If you are sick of hearing about Clinton, Cruz, Kasich, Sanders and Trump, take heart. Plenty of other choices are available.
In fact, there are 1,686 of them, according to the Federal Election Commission, which has to keep track of everybody who files a FEC Form 2 Statement of Candidacy. The candidates for president range from Jon Ababiy of Blaine, Minn., running for the Peace and Freedom Party, to Gyro Zeppeli of Naples, Fla., running on the Socialist Equality Party ticket.
The Communist Party offers an especially interesting array of candidates, including Don’t Vote for Trump of Norwalk, Iowa, the Antichrist (no address listed) and Zorro the Cockroach of Climax, Minn.
You may well suspect that some of these people are not serious candidates. Some might not even be using their real names. You may imagine that you would make a better president than Zorro the Cockroach or even better than some of the five candidates listed in the first paragraph. And you are probably right.
But filing with the FEC and actually getting on the ballot are two very different things. Ballotpedia estimates that it would take more than 800,000 petition signatures to get on the ballot in all 50 states. In Montana, you would have to collect 5,000 signatures and submit the petitions to the election administrator in the county where the signer lives.
Only two parties, the Republicans and the Democrats, have candidates on the ballots in all 50 states. Those candidates include the five above; in addition, four other Democrats have qualified for at least 5 percent of presidential ballots this year, according to Ballotpedia.
One of them, California real estate developer Roque “Rocky” De La Fuente, appeared on the ballot at the Democratic Party caucus in Wyoming last week. Miami Herald humorist Dave Barry actually was on Fuentes’ campaign bus in Iowa, where he recorded this confrontation between Fuente and a police officer who said the bus was blocking a hotel entrance:
ROCKY: Let me introduce myself. I am going to be the next president of the United States.
OFFICER: Fine by me. But you have to move the bus.
Life is even tougher for so-called third parties. The Libertarian Party, with candidate Gary Johnson, is on the ballot in 34 states, including Montana, and is hoping for more, according to its website. The Green Party’s Jill Stein is on the ballot in 20 states; the party’s website lists Montana as one of six “very challenging” states for ballot access.
The website complains, “The extreme disparity of the burdens placed on new or ‘third’ parties vs. the two ‘major’ parties in the US has no parallel in any other democratic nation in the world.”
The Greens have a point. In England, 11 different political parties have representatives in the House of Commons. In Germany, five parties are represented in the Bundestag, and three more are represented in the country’s state legislatures. Even Russia has four political parties represented in the State Duma.In the U.S. Congress, two Senate seats are held by independents, one of whom, Bernie Sanders, is running for president as a Democrat. One House seat, that of John Boehner, is vacant. The 532 other congressional seats are filled by Democrats and Republicans.

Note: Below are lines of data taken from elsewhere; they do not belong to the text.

theorem seePfail_out (s : State) : (seePfail.run s).out = s.out := by
  rw [seePfail, Eff.run_andThen, bumpFld_out]
  rfl
end

end Sys2Proof.Machine
end

section
/-!
# PCI_OUT_HI, the power-fail warning and pending messages (R503, R605, R628, R667)
-/
namespace Sys2Proof.Machine
open Sys2Proof

/-! ### PCI_OUT_HI (R605) -/

/-- No outbound user is active. -/
def State.outIdle (s : State) : Bool :=
  !s.dev.pci.vfEnable && (s.liveQueues fun q => s.qOwner q == 0 && s.qState q == 1).isEmpty && (List.range 8).all fun d => s.drvState d == 0

theorem State.outIdle_iff {s : State} : s.outIdle = true ↔ s.dev.pci.vfEnable = false ∧
    (∀ q < 256, s.qPresent q = true → s.qOwner q = 0 → s.qState q ≠ 1) ∧ ∀ d < 8, s.drvState d = 0 := by
  have hlive : (s.liveQueues fun q => s.qOwner q == 0 && s.qState q == 1) = [] ↔ ∀ q < 256, s.qPresent q = true → s.qOwner q = 0 → s.qState q ≠ 1 := by
    simp only [State.liveQueues, List.filter_eq_nil_iff, List.mem_range, Bool.and_eq_true, beq_iff_eq, bne_iff_ne, not_and]
    exact ⟨fun h q hq hp ho h1 => h q hq ⟨hp, by omega⟩ ho h1, fun h q hq hp => h q hq hp.1⟩
  simp only [State.outIdle, Bool.and_eq_true, Bool.not_eq_true', List.isEmpty_iff, hlive, List.all_eq_true, List.mem_range, beq_iff_eq, and_assoc]

theorem outHiWrite_run (v : Nat) (s : State) :
    (outHiWrite v).run s = if s.outIdle then (putReg rPciOutHi (v &&& 0xFFFF800000000000)).run s else s := by
  rw [outHiWrite, Eff.run_read, Eff.run_when]
  rfl

theorem State.outIdle_written (s : State) (rd : Nat) (l : Loc) : (s.written rd l).outIdle = s.outIdle := by
  have hpci : (s.written rd l).dev.pci = s.dev.pci := by
    obtain ⟨r, hr⟩ := s.written_eq rd l
    rw [hr]
  have hq : ∀ q, (s.written rd l).qPresent q = s.qPresent q ∧ (s.written rd l).qOwner q = s.qOwner q ∧ (s.written rd l).qState q = s.qState q :=
    fun q => by simp [State.qPresent, State.qOwner, State.qState]
  have hd : ∀ d, (s.written rd l).drvState d = s.drvState d := fun d => by simp [State.drvState]
  simp only [State.outIdle, State.liveQueues, hpci, hq, hd]

theorem pciOutHiWrite : Stated.PciOutHiWrite := by
  intro s rd v l h
  have hc : exec (.pciOutHiWrite rd v) s = (writeReg rd rPciOutHi (outHiWrite v)).done s := rfl
  rw [Eff.done_eq, writeReg_run h, outHiWrite_run, State.outIdle_written] at hc
  refine ⟨_, hc, ?_⟩
  by_cases hi : s.outIdle = true
  · rw [if_pos hi, if_pos (State.outIdle_iff.mp hi)]
    exact ⟨(s.written_frame rd l _).trans (setReg_frame _ (by simp)), by rw [putReg_run, Act.setReg_out, State.written_out], State.reg_setReg _ _ _⟩
  · rw [if_neg hi, if_neg fun hx => hi (State.outIdle_iff.mpr hx)]
    exact ⟨s.written_frame rd l _, s.written_out rd l, s.written_reg rd l _⟩

/-! ### PFAIL_N (R503, R628) -/

theorem pfailFall_other {s : State} (hp : s.dev.board.pfailHigh = true) (hr : s.dev.board.poreset = false) (ht : s.isToll = false) :
    Completes .pfailFall s fun t => t.dev.board.pfailHigh = false ∧ t.fld rBrdPwr 16 16 = satAdd 16 (s.fld rBrdPwr 16 16) 1 ∧
      Frame (fun o => o == rBrdPwr) s t ∧ t.out = s.out := by
  have hrun := exec_pfailFall hp hr
  rw [seePfail_isToll, ht, Eff.run_when, if_neg (by decide), pfailTolls_other ((seePfail_isToll s).trans ht)] at hrun
  refine ⟨_, hrun, congrArg (fun d => d.board.pfailHigh) (seePfail_board s), ?_, (seePfail_frame s).trans (Frame.of_dev _ _ _), seePfail_out s⟩
  exact seePfail_count s

theorem onKeep_board (g : Keeper → Keeper) (s : State) : ((onKeep g).run s).dev.board = s.dev.board := rfl

theorem onKeep_keep (g : Keeper → Keeper) (s : State) : ((onKeep g).run s).dev.keep = g s.dev.keep := rfl

theorem onKeep_frame (r : Nat → Bool) (g : Keeper → Keeper) (s : State) : Frame r s ((onKeep g).run s) := Frame.of_dev _ r s

theorem pfailFall_toll {s : State} (hp : s.dev.board.pfailHigh = true) (hr : s.dev.board.poreset = false) (ht : s.isToll = true)
    (hs : s.dev.tol.started = true) :
    Completes .pfailFall s fun t => t.dev.board.pfailHigh = false ∧ t.dev.keep.cleanStop = true ∧ SameHbm s t ∧ SameGates s t := by
  have hrun := exec_pfailFall hp hr
  have hcalm := measureDue_calm
  have htoll : (measureDue.run (seePfail.run s)).isToll = true :=
    ((hcalm.frame _).bit (by decide) _).trans ((seePfail_isToll s).trans ht)
  have hstarted : (measureDue.run (seePfail.run s)).dev.tol.started = true :=
    (hcalm.keeps _).1.trans ((congrArg (fun d => d.tol.started) (seePfail_board s)).trans hs)
  rw [seePfail_isToll, ht, Eff.run_when, if_pos rfl, pfailTolls_run htoll hstarted] at hrun
  have hstop := stopCleanly_calm (measureDue.run (seePfail.run s))
  have hframe := (((seePfail_frame s).mono (q := fun _ => true) fun _ _ => rfl).trans ((hcalm.frame _).mono fun _ _ => rfl)).trans
    ((hstop.frame (measureDue.run (seePfail.run s))).mono fun _ _ => rfl)
  have hall := hframe.trans (onKeep_frame _ (fun k => { k with cleanStop := true }) _)
  refine ⟨_, hrun, ?_, by rw [onKeep_keep], hall.1, hall.2.1⟩
  have hboard := (hstop.keeps (measureDue.run (seePfail.run s))).2.trans ((hcalm.keeps _).2.trans (congrArg (fun d => d.board) (seePfail_board s)))
  rw [onKeep_board, hboard]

Of the 7,382 state legislators in the United States, all but 27 are either Republicans or Democrats.
The Libertarian Party has never won more than 2 percent of the vote for a congressional seat or in a presidential race. The best result ever for a Libertarian running for a statewide office, according to Wikipedia, was Mike Fellows’ 43 percent against Ed Smith for clerk of the Montana Supreme Court.
Given the contempt in which Americans hold politicians, one might well ask how Republicans and Democrats continue to do so well. In large part, it’s because they write the rules. As Greg Orman, an independent Senate candidate in 2014, put it in an article for Politico, “Rigging the rules continues to be the two major parties’ instinctual reaction to any electoral challenge.”
Among other things, he says, the parties control presidential debates, and they allow major parties to accept donations of up to $830,000 a year from single donors, while independents are limited to $5,400 in each two-year election cycle.
Further back, in the 19th century, the big parties got rid of “fusion” tickets, in which several minor parties coalesced around a single candidate to increase their electoral clout. In those days, politics was like Rollerball, but with fewer rules.
As Jimmie Rex McClellan put it in his 1984 doctoral dissertation, “The United States has resorted to violence, intimidation, incarceration, surveillance, infiltration, harassment, and smear tactics in an effort to subvert its third parties. It has denied the victorious candidates of third parties the opportunity to hold office; it has employed election fraud and the undercounting or non-reporting of votes to minimize their showing at the polls.”
The Republican Party, founded in 1854, managed to elect a president just six years later. That president, Abraham Lincoln, won a race in which each of four political parties won at least 10 percent of the vote.
Within a few years, Republicans and Democrats were conspiring to make this a two-party nation. We haven’t elected a Lincoln since, but Zorro the Cockroach still has a chance.